Q1. Differentiate between acute and chronic diseases with one example each. Which affects health more and why?

Answer: An acute disease lasts for a short period and usually causes little lasting harm, e.g. the common cold. A chronic disease lasts for a long time, often years, e.g. tuberculosis or diabetes. Chronic diseases affect general health much more because they continuously drain the body over a long time — causing loss of weight, constant tiredness, and inability to work or study properly.

Q2. Why are antibiotics not effective against viral diseases?

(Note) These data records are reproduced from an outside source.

-- ==== Sys2Proof/Laws/KeepsTake.lean ====
section
/-!
SUPPORT. What is kept by: client and host lanes, calibration, cancelling, CLERK, taking packets.
-/

set_option Elab.async false
set_option linter.all false

namespace Sys2Proof.Machine

variable {cs : List Comp} {s₀ s t : State}

/-! ### Client.lean -/

theorem clientGroupConfigOp_keeps {c : Cmd} (hk : Keeps cs s₀ s)
    (hm : ([.lanes] : List Comp) ⊆ cs := by first | decide | (refine List.Subset.trans ?_ ‹_ ⊆ _›; decide)) : Keeps cs s₀ (clientGroupConfigOp.effect c s).2 := by
  unfold clientGroupConfigOp
  try dsimp only
  with_reducible repeat' (first
    | assumption | exact List.Subset.trans (by decide) hm | apply Keeps.ite | apply Keeps.ite_snd | apply withLanes_keeps
    | refine Keeps.of_pair (by assumption) ?_ | intro _ | split)

theorem execClientGroupConfig_keeps {c : Cmd} {s : State} (hk : Keeps cs s₀ s)
    (hm : ([.out, .bar0, .clerk, .tally, .lanes] : List Comp) ⊆ cs := by first | decide | (refine List.Subset.trans ?_ ‹_ ⊆ _›; decide)) : AnsKeeps cs s₀ (execClientGroupConfig c s) := by
  unfold execClientGroupConfig
  try dsimp only
  with_reducible repeat' (first
    | assumption | exact List.Subset.trans (by decide) hm | apply AnsKeeps.next | apply serve_keeps
    | apply clientGroupConfigOp_keeps | intro _)

theorem clientIfaceSetOp_keeps {c : Cmd} (hk : Keeps cs s₀ s)
    (hm : ([.clerk, .hier, .tally, .flow, .lanes] : List Comp) ⊆ cs := by first | decide | (refine List.Subset.trans ?_ ‹_ ⊆ _›; decide)) : Keeps cs s₀ (clientIfaceSetOp.effect c s).2 := by
  unfold clientIfaceSetOp
  try dsimp only
  with_reducible repeat' (first
    | assumption | exact List.Subset.trans (by decide) hm | apply Keeps.ite | apply Keeps.ite_snd
    | apply State.deleteIface_keeps | apply State.defineIface_keeps | refine Keeps.of_pair (by assumption) ?_ | intro _
    | split)

theorem execClientIfaceSet_keeps {c : Cmd} {s : State} (hk : Keeps cs s₀ s)
    (hm : ([.out, .bar0, .clerk, .hier, .tally, .flow, .lanes] : List Comp) ⊆ cs := by first | decide | (refine List.Subset.trans ?_ ‹_ ⊆ _›; decide)) : AnsKeeps cs s₀ (execClientIfaceSet c s) := by
  unfold execClientIfaceSet
  try dsimp only
  with_reducible repeat' (first
    | assumption | exact List.Subset.trans (by decide) hm | apply AnsKeeps.next | apply serve_keeps
    | apply clientIfaceSetOp_keeps | intro _)

theorem State.enableClient_keeps {g : Fin 2} {rx tx on : Bool} {s : State} {l : Nat} (hk : Keeps cs s₀ s)
    (hm : ([.clerk, .hier, .tally, .flow, .lanes] : List Comp) ⊆ cs := by first | decide | (refine List.Subset.trans ?_ ‹_ ⊆ _›; decide)) : Keeps cs s₀ (State.enableClient g rx tx on s l) := by
  unfold State.enableClient
  try dsimp only
  with_reducible repeat' (first
    | assumption | exact List.Subset.trans (by decide) hm | apply Keeps.ite | apply State.updCl_keeps
    | apply State.moveClient_keeps | refine Keeps.of_pair (by assumption) ?_ | intro _ | split)

theorem clientLaneEnableOp_keeps {c : Cmd} (hk : Keeps cs s₀ s)
    (hm : ([.clerk, .hier, .tally, .boot, .flow, .lanes] : List Comp) ⊆ cs := by first | decide | (refine List.Subset.trans ?_ ‹_ ⊆ _›; decide)) : Keeps cs s₀ (clientLaneEnableOp.effect c s).2 := by
  unfold clientLaneEnableOp
  try dsimp only
  with_reducible repeat' (first
    | assumption | exact List.Subset.trans (by decide) hm | apply sets_keeps | apply State.enableClient_keeps
    | apply State.refreshBoot_keeps | apply foldl_keeps | refine Keeps.of_pair (by assumption) ?_ | intro _)

theorem execClientLaneEnable_keeps {c : Cmd} {s : State} (hk : Keeps cs s₀ s)
    (hm : ([.out, .bar0, .clerk, .hier, .tally, .boot, .flow, .lanes] : List Comp) ⊆ cs := by first | decide | (refine List.Subset.trans ?_ ‹_ ⊆ _›; decide)) : AnsKeeps cs s₀ (execClientLaneEnable c s) := by
  unfold execClientLaneEnable
  try dsimp only
  with_reducible repeat' (first
    | assumption | exact List.Subset.trans (by decide) hm | apply AnsKeeps.next | apply serve_keeps
    | apply clientLaneEnableOp_keeps | intro _)

theorem clientLaneMuteOp_keeps {c : Cmd} (hk : Keeps cs s₀ s)
    (hm : ([.tally, .lanes] : List Comp) ⊆ cs := by first | decide | (refine List.Subset.trans ?_ ‹_ ⊆ _›; decide)) : Keeps cs s₀ (clientLaneMuteOp.effect c s).2 := by
  unfold clientLaneMuteOp
  try dsimp only
  with_reducible repeat' (first
    | assumption | exact List.Subset.trans (by decide) hm | apply sets_keeps | apply State.updCl_keeps
    | apply State.bump_keeps | apply foldl_keeps | refine Keeps.of_pair (by assumption) ?_ | intro _ | split)

theorem execClientLaneMute_keeps {c : Cmd} {s : State} (hk : Keeps cs s₀ s)
    (hm : ([.out, .bar0, .clerk, .tally, .lanes] : List Comp) ⊆ cs := by first | decide | (refine List.Subset.trans ?_ ‹_ ⊆ _›; decide)) : AnsKeeps cs s₀ (execClientLaneMute c s) := by
  unfold execClientLaneMute
  try dsimp only
  with_reducible repeat' (first
    | assumption | exact List.Subset.trans (by decide) hm | apply AnsKeeps.next | apply serve_keeps
    | apply clientLaneMuteOp_keeps | intro _)

theorem clientEqSetOp_keeps {c : Cmd} (hk : Keeps cs s₀ s)
    (hm : ([.lanes] : List Comp) ⊆ cs := by first | decide | (refine List.Subset.trans ?_ ‹_ ⊆ _›; decide)) : Keeps cs s₀ (clientEqSetOp.effect c s).2 := by
  unfold clientEqSetOp
  try dsimp only
  with_reducible repeat' (first
    | assumption | exact List.Subset.trans (by decide) hm | apply sets_keeps | apply State.updCl_keeps
    | refine Keeps.of_pair (by assumption) ?_ | intro _)

theorem execClientEqSet_keeps {c : Cmd} {s : State} (hk : Keeps cs s₀ s)
    (hm : ([.out, .bar0, .clerk, .tally, .lanes] : List Comp) ⊆ cs := by first | decide | (refine List.Subset.trans ?_ ‹_ ⊆ _›; decide)) : AnsKeeps cs s₀ (execClientEqSet c s) := by
  unfold execClientEqSet
  try dsimp only
  with_reducible repeat' (first
    | assumption | exact List.Subset.trans (by decide) hm | apply AnsKeeps.next | apply serve_keeps
    | apply clientEqSetOp_keeps | intro _)

theorem clientTxSetOp_keeps {c : Cmd} (hk : Keeps cs s₀ s)
    (hm : ([.lanes] : List Comp) ⊆ cs := by first | decide | (refine List.Subset.trans ?_ ‹_ ⊆ _›; decide)) : Keeps cs s₀ (clientTxSetOp.effect c s).2 := by
  unfold clientTxSetOp
  try dsimp only
  with_reducible repeat' (first
    | assumption | exact List.Subset.trans (by decide) hm | apply sets_keeps | apply State.updCl_keeps
    | refine Keeps.of_pair (by assumption) ?_ | intro _)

Answer: Antibiotics work by blocking important life processes of bacteria, such as the building of the bacterial cell wall. Viruses do not have such pathways of their own — they live inside our cells and use the host cell's machinery to multiply. Since there are very few virus-specific processes to attack, and they are hidden inside our own cells, antibiotics cannot harm viruses. Hence diseases like the common cold and flu are not cured by antibiotics.

Q3. Explain the different ways by which infectious diseases spread, with one example of each.

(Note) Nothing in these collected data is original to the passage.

-- ==== Sys2Proof/Tests/Slice0.lean ====
section
/-!
SUPPORT. The model's own tests: well-formedness refuses each ill-formed operand, a witness for the hypotheses of every
statement, and small checks of single commands against figures of the spec.
-/

namespace Sys2Proof.Tests

open Sys2Proof Sys2Proof.Machine

set_option Elab.async false
set_option linter.all false

/-- A packet from SPI, SEQ 7, no flags. -/
def cmd (q : Queue) (ha : Nat) (ps : List Word) : Cmd := ⟨1, q, 7, 0, BitVec.ofNat 20 ha, ps⟩

/-- The same packet from PCI Express, with flags. -/
def cmdP (q : Queue) (ha flags : Nat) (ps : List Word) : Cmd := ⟨0, q, 7, BitVec.ofNat 8 flags, BitVec.ofNat 20 ha, ps⟩

/-- The state after reset. -/
abbrev R : State := State.reset

/-- A packet's state answers a next state that passes a test. -/
def lands (a : Ans) (ok : State → Bool) : Bool :=
  match a with
  | .next t => ok t
  | _ => false

/-! ### Well-formed commands: one ill-formed operand for each check -/

theorem test_wf_packet_length : Instr.wf (.clerkNop (cmd 1 0x00FFF (List.replicate 2046 0))) = false := by decide +kernel
theorem test_wf_packet : Instr.wf (.clerkNop (cmd 1 0x00FFF (List.replicate 2045 0))) = true := by decide +kernel
theorem test_wf_mailbox : Instr.wf (.commandTake 1 1 (List.replicate 2049 0)) = false ∧
    Instr.wf (.spiWriteCmd 1 (List.replicate 2049 0)) = false := by decide +kernel
theorem test_wf_region : Instr.wf (.faultDetected 0x1E000#20 0) = false ∧ Instr.wf (.decisionMismatch 0x1E000#20 0) = false ∧
    Instr.wf (.residueFailure 0x1E000#20 0 [] false) = false ∧ Instr.wf (.parityFailure 0x1E000#20 0 [] false) = false ∧
    Instr.wf (.handshakeStall 0x12000#20 0x1E000#20 0 [] false) = false ∧ Instr.wf (.handshakeStall 0x1E000#20 0x12000#20 0 [] false) = false ∧
    Instr.wf (.sramRead 0x1E000#20 0 true 0 false .payload false) = false := by decide
theorem test_wf_fifo : Instr.wf (.packetCommit 0x1E000#20 .inbound 1) = false ∧ Instr.wf (.packetCommit 0x12000#20 .inbound 0) = false ∧
    Instr.wf (.packetAbort 0x1E000#20 .inbound) = false ∧ Instr.wf (.fifoRead 0x1E000#20 .inbound) = false ∧
    Instr.wf (.writerRelease 0x1E000#20 .inbound) = false ∧ Instr.wf (.fifoIdleExpiry 0x1E000#20 .outbound) = false := by decide
theorem test_wf_store : Instr.wf (.stripeRead 1 33554432 []) = false ∧ Instr.wf (.stripeRead 1 0 [4]) = false ∧
    Instr.wf (.stripeFree 1 33554432) = false ∧ Instr.wf (.stripeWrite 1 33554432 0 0 []) = false ∧
    Instr.wf (.recordFill 1048576 []) = false ∧ Instr.wf (.recordFill 0 [4]) = false ∧
    Instr.wf (.stripeWrite 1 0 0 0 (List.replicate 769 0)) = false ∧
    Instr.wf (.readMergeWrite 1 0 0 (List.replicate 257 0) []) = false := by decide +kernel
theorem test_wf_lists : Instr.wf (.rxSpanFormed 0 [1, 1, 1] [0, 0, 0, 0]) = false ∧ Instr.wf (.clientFrameArrive 0 []) = false ∧
    Instr.wf (.gateEnd [] [0, 0, 0] 0) = false ∧ Instr.wf (.gateEnd [(17, 0)] [0, 0, 0, 0] 0) = false ∧
    Instr.wf (.packetReceiveEnd 0 1 1 [] 0 0) = false ∧ Instr.wf (.frameArrive 0 [] true 0 [(512, 0)]) = false ∧
    Instr.wf (.readMergeWrite 1 33554432 0 [] []) = false ∧ Instr.wf (.readMergeWrite 1 0 0 [] [4]) = false := by decide

/-! ### Witnesses: the protocol (spec/02) -/

/-- A state with a ring as given. -/
def ringed (k : Nat) (x : Ring) : State := R.setRing k x

/-- A command ring of 16 slots holding one packet, and a reply ring of 16 slots. -/
def pcieUp : State :=
  ((R.setRing 1 { enable := true, sizeLog2 := 4, prod := 1 }).setRing 5 { enable := true, sizeLog2 := 4 }).setRing 8
    { enable := true, sizeLog2 := 8, prod := 255, cons := 5 }

/-- A state with a packet of urgent queue 0 in hand, waiting its turn. -/
def inHand : State := R.withClerk { R.clerk with held := [⟨1, 1, 0x0001, cmd 1 0x00FFF [9], none⟩] }

/-- A commit held for the pace margin. -/
def paceHeldState : State := R.withClerk { R.clerk with held := [⟨1, 1, 0x0902, cmd 1 0x12FFF [0], some .paceHold⟩] }

/-- A port whose enabling raises the pace LINE0 must keep, with a pace sample below it. -/
def slowPace : State :=
  (R.withRx (R.rx.set 0 { R.rx.get 0 with symRate := 4000, mod := 1 })).withAssay { R.assay with pace := [(0x12, some (1, 1))] }

theorem witness_step_front : (R.withPending [.tapReset]).pending = [.tapReset] ∧ step (R.withPending [.tapReset]) = exec .tapReset R :=
  ⟨rfl, rfl⟩
theorem witness_step_idle : R.pending = [] ∧ R.boot.phase ≠ .reset ∧ R.timing.clockLost = false ∧ R.coldReset.pending = [] ∧
    R.coldReset.boot.phase = .reset ∧ (R.withTiming { R.timing with clockLost := true }).timing.clockLost = true := by decide +kernel
theorem witness_inv_step : (R.withTime 65536).Inv ∧ ∃ t, step (R.withTime 65536) = .next t := ⟨⟨by unfold Clerk.ok; decide +kernel, by unfold Hier.ok; decide +kernel, by unfold Tally.ok; decide +kernel, by unfold Store.ok; decide +kernel,
    Or.inl rfl⟩, _, rfl⟩
theorem witness_next : ∃ t, exec .tapReset R = .next t := ⟨_, rfl⟩
theorem witness_units : unitsExist .tapReset R = true ∧ unitsExist (.sramRead 0x1E000#20 0 true 0 false .payload false) R = false := by
  decide +kernel
theorem witness_packet_of : packetOf (.clerkNop (cmd 1 0x00FFF [])) = some (clerkNopOp, cmd 1 0x00FFF []) ∧
    clerkNopOp.passes (cmd 1 0x00FFF []) R := ⟨rfl, by unfold OpDef.passes; decide +kernel⟩
theorem witness_refused : R.serves 1 = true ∧ R.queueHeld 1 1 = false ∧
    clerkJobResultOp.judge (cmd 1 0x00FFF [1, 2]) R = some ⟨0x10, 0xFFFF, 0⟩ ∧
    clerkJobResultOp.judge (cmd 1 0x00FFF []) R = some ⟨0x11, 0xFFFF, 0⟩ := by decide +kernel
theorem witness_first_check : R.coldReset.live = false ∧ clerkMapReadOp.recovery = false ∧ R.live = true ∧
    clerkNopOp.recovery = true ∧ clerkMapReadOp.queue = some 1 ∧ clerkNopOp.queue = none ∧
    clerkMapReadOp.targetOk R 0x1EFFF = false ∧ clerkMapReadOp.targetOk R 0x00FFF = true ∧
    clerkFifoIdleSetOp.check (cmd 1 0x12FFF [0]) R = some ⟨0x15, 0, 0⟩ ∧ diagSweepRunOp.check (cmd 3 0x00FFF [0, 0]) R = none ∧
    diagSweepRunOp.long = true ∧ 64 ≤ (R.withClerk { R.clerk with jobs := List.replicate 64 ⟨0, 0, 0, [], 0, false⟩ }).clerk.jobs.length := by decide +kernel
theorem witness_dry : clerkMapReadOp.judge { cmd 1 0x00FFF [] with flags := 1 } R = none ∧ { cmd 1 0x00FFF [] with flags := 1 : Cmd }.dry = true ∧
    (match (clerkMapReadOp.effect { cmd 1 0x00FFF [] with flags := 1 } R).1 with | .refused _ => false | _ => true) = true := by
  decide +kernel
theorem witness_waits : R.coldReset.serves 1 = false ∧ inHand.serves 1 = true ∧ inHand.queueHeld 1 1 = true ∧
    { cmd 0 0x00FFF [] with flags := 2 : Cmd }.fence = true ∧ inHand.unanswered = true := by decide +kernel
theorem witness_pace_hold : lineRxEnableOp.judge (cmd 1 0x12FFF [1]) slowPace = none ∧
    slowPace.paceHolds (lineRxEnableOp.effect (cmd 1 0x12FFF [1]) slowPace).2 = true := by decide +kernel
theorem witness_mailbox : Tab.get [] (R.withClerk { R.clerk with mail := Tab.set [] [] 1 (packetWords 0x0001 (cmd 1 0x00FFF [9])) }).clerk.mail 1 =
    packetWords 0x0001 (cmd 1 0x00FFF [9]) ∧ pcieUp.pcie = true ∧ (pcieUp.ring 1).enable = true ∧ (pcieUp.ring 1).empty = false ∧
    pcieUp.replyRoom 1 = true ∧ pcieUp.clerk.unwritten = [] := by decide +kernel
theorem witness_bad_packets : (w32 (crc32 (bytesOf (padTake 2 [0x00010700#32, 0x00000FFF#32])))) ≠ 0 ∧
    2045 < (0xFFF00FFF : Word).fld 31 20 ∧ (0x00000FFF : Word).fld 31 20 ≤ 2045 ∧ opOf 0xFFFF = none ∧
    (let ws := withCrc [0xFFFF0700#32, 0x00000FFF#32]
     w32 (crc32 (bytesOf (padTake 2 ws))) = ws.getD 2 0) := by decide +kernel
theorem witness_held : opOf 0x0001 = some clerkNopOp ∧ inHand.clerk.held.length = 1 ∧ inHand.serves 1 = true ∧
    opOf 0x0902 = some lineRxEnableOp ∧ (paceHeldState.withClerk { paceHeldState.clerk with held := [] }).paceHolds
      (lineRxEnableOp.effect (cmd 1 0x12FFF [0]) (paceHeldState.withClerk { paceHeldState.clerk with held := [] })).2 = false :=
  ⟨rfl, rfl, rfl, rfl, by decide +kernel⟩
theorem witness_reply_places : (pcieUp.ring 5).enable = true ∧ (pcieUp.ring 5).full = false ∧ (R.ring 5).enable = false ∧
    (ringed 5 { enable := true, sizeLog2 := 4, prod := 15 }).ring 5 = { enable := true, sizeLog2 := 4, prod := 15 } ∧
    ((ringed 5 { enable := true, sizeLog2 := 4, prod := 15 }).ring 5).full = true := by decide +kernel
theorem witness_wrong_queue : clerkMapReadOp.queue = some 1 ∧ (cmd 2 0x00FFF []).queue ≠ 1 ∧ R.live = true ∧
    clerkNopOp.judge (cmd 1 0x00000 []) R = some ⟨0x14, 0xFFFF, 0⟩ := by decide +kernel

Answer: (i) Through air — droplets released by coughing/sneezing spread cold, pneumonia and TB. (ii) Through water — drinking water contaminated with the faeces of a patient spreads cholera and typhoid. (iii) Through sexual contact / blood — AIDS and syphilis (AIDS also spreads through blood transfusion and from an infected mother to her baby). (iv) Through vectors — carrier animals like the female Anopheles mosquito spread malaria and the Aedes mosquito spreads dengue.

Q4. What is meant by immunisation? How does it help in preventing diseases?

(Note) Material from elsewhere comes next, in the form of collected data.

-- ==== Sys2Proof/Certificates/Slice0/Obligations.lean ====
section
/-!
DEFINITION. The statements for the provers: what the step does, what each command's own effect is and what it leaves
unchanged, and what every step keeps.
-/

open Sys2Proof Sys2Proof.Machine

/-! ### The step, reset, load -/

/-- A step takes the command at the front of the queue and runs it with the queue's rest. -/
def Obligations.StepRunsTheFrontCommand : Prop :=
  ∀ (s : State) (i : Instr) (rest : List Instr), s.pending = i :: rest → step s = exec i { s with pending := rest }

/-- On an empty queue the part goes on by itself: one of the events whose time has come, or one millisecond; the
model's choice (notes/assumptions/11.md). Time that passes moves the timers and nothing else; a gap timer counts only
while the truck it waits for has speed (R111), no slot and no tick comes nearer before the end of the load, and no watch
of a port runs while a power reset is held (R20, R21). -/
def Obligations.StepOnAnEmptyQueueLetsThePartGoOn : Prop :=
  ∀ s : State,
    (s.pending = [] → (s.due = [] → step s = .next (s.advance 1)) ∧ (∀ i, s.due = [i] → step s = exec i s)
      ∧ ∀ i j rest, s.due = i :: j :: rest → ∃ k ∈ s.due, step s = exec k { s with fresh := s.fresh + 1 })
    ∧ ∀ ms, 0 < ms →
      let t := s.advance ms
      t.now = s.now + ms ∧ t.eventNo = s.eventNo ∧ t.fresh = s.fresh ∧ t.raised = s.raised
        ∧ t.mu = { s.mu with
            loadLeftMs := s.mu.loadLeftMs - ms
            commit := s.mu.commit.map fun k => { k with leftMs := k.leftMs - ms } }
        ∧ t.dfe.seen = s.dfe.seen ∧ t.dfe.chord = s.dfe.chord
        ∧ (∀ d, t.input d = { s.input d with timer := (s.input d).timer.map (· + ms) })
        ∧ (∀ x, t.sec x = { s.sec x with dyn := match (s.sec x).dyn with
            | .clearing left => .clearing (left - ms)
            | y => y })
        ∧ t.sil.groups = s.sil.groups
        ∧ (∀ c, t.road c = { s.road c with watch := match (s.road c).watch with
            | .settling m left => .settling m (left - ms)
            | w => w })
        ∧ (∀ c, t.track c = { s.track c with records := (s.track c).records.map fun r =>
            if r.running = true ∧ 0 < s.unitCmd c (unitIndex (s.members c) r.n) then
              { r with timer := min (r.timer + ms) 65535 }
            else r })
        ∧ t.hwg = (if s.running then { s.hwg with tickInMs := s.hwg.tickInMs - ms } else s.hwg)
        ∧ t.rds = (if s.running then { s.rds with slotInMs := s.rds.slotInMs - ms } else s.rds)
        ∧ (∀ p, t.port p = if s.mu.phase = .held then s.port p else
            { s.port p with
              watchMs := (s.port p).watchMs - ms
              flush := match (s.port p).flush with
                | .running left => .running (left - ms)
                | f => f
              tx := match (s.port p).tx with
                | .sending bytes left batch rest => .sending bytes (left - 1000 * ms) batch rest
                | .idle => .idle })
        ∧ KeepsAllBut s t [.mapUnit, .frontEnd, .interlock, .tracker, .governor, .dispatcher, .consolePorts, .clock]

Answer: Immunisation is the process of making a person resistant (immune) to a disease by giving a vaccine. A vaccine contains a weakened or killed form of the disease-causing microbe. When introduced into the body, it does not cause disease but triggers the immune system to produce specific defence cells and antibodies and to form memory cells. If the real microbe attacks later, the immune system recognises it at once and destroys it quickly, so the person does not fall ill. Examples include vaccines for polio, tetanus, hepatitis and measles.

✅ Quick recap
  • ✅ Health = complete physical, mental & social well-being; disease = disturbed body function.
  • ✅ Diseases are acute/chronic and infectious/non-infectious; pathogens = virus, bacteria, fungi, protozoa, worms.
  • ✅ Diseases spread through air, water, sexual contact/blood and vectors (mosquitoes).
  • ✅ Treat by easing symptoms + killing the microbe (antibiotics for bacteria only); prevent by hygiene, clean water and vaccination.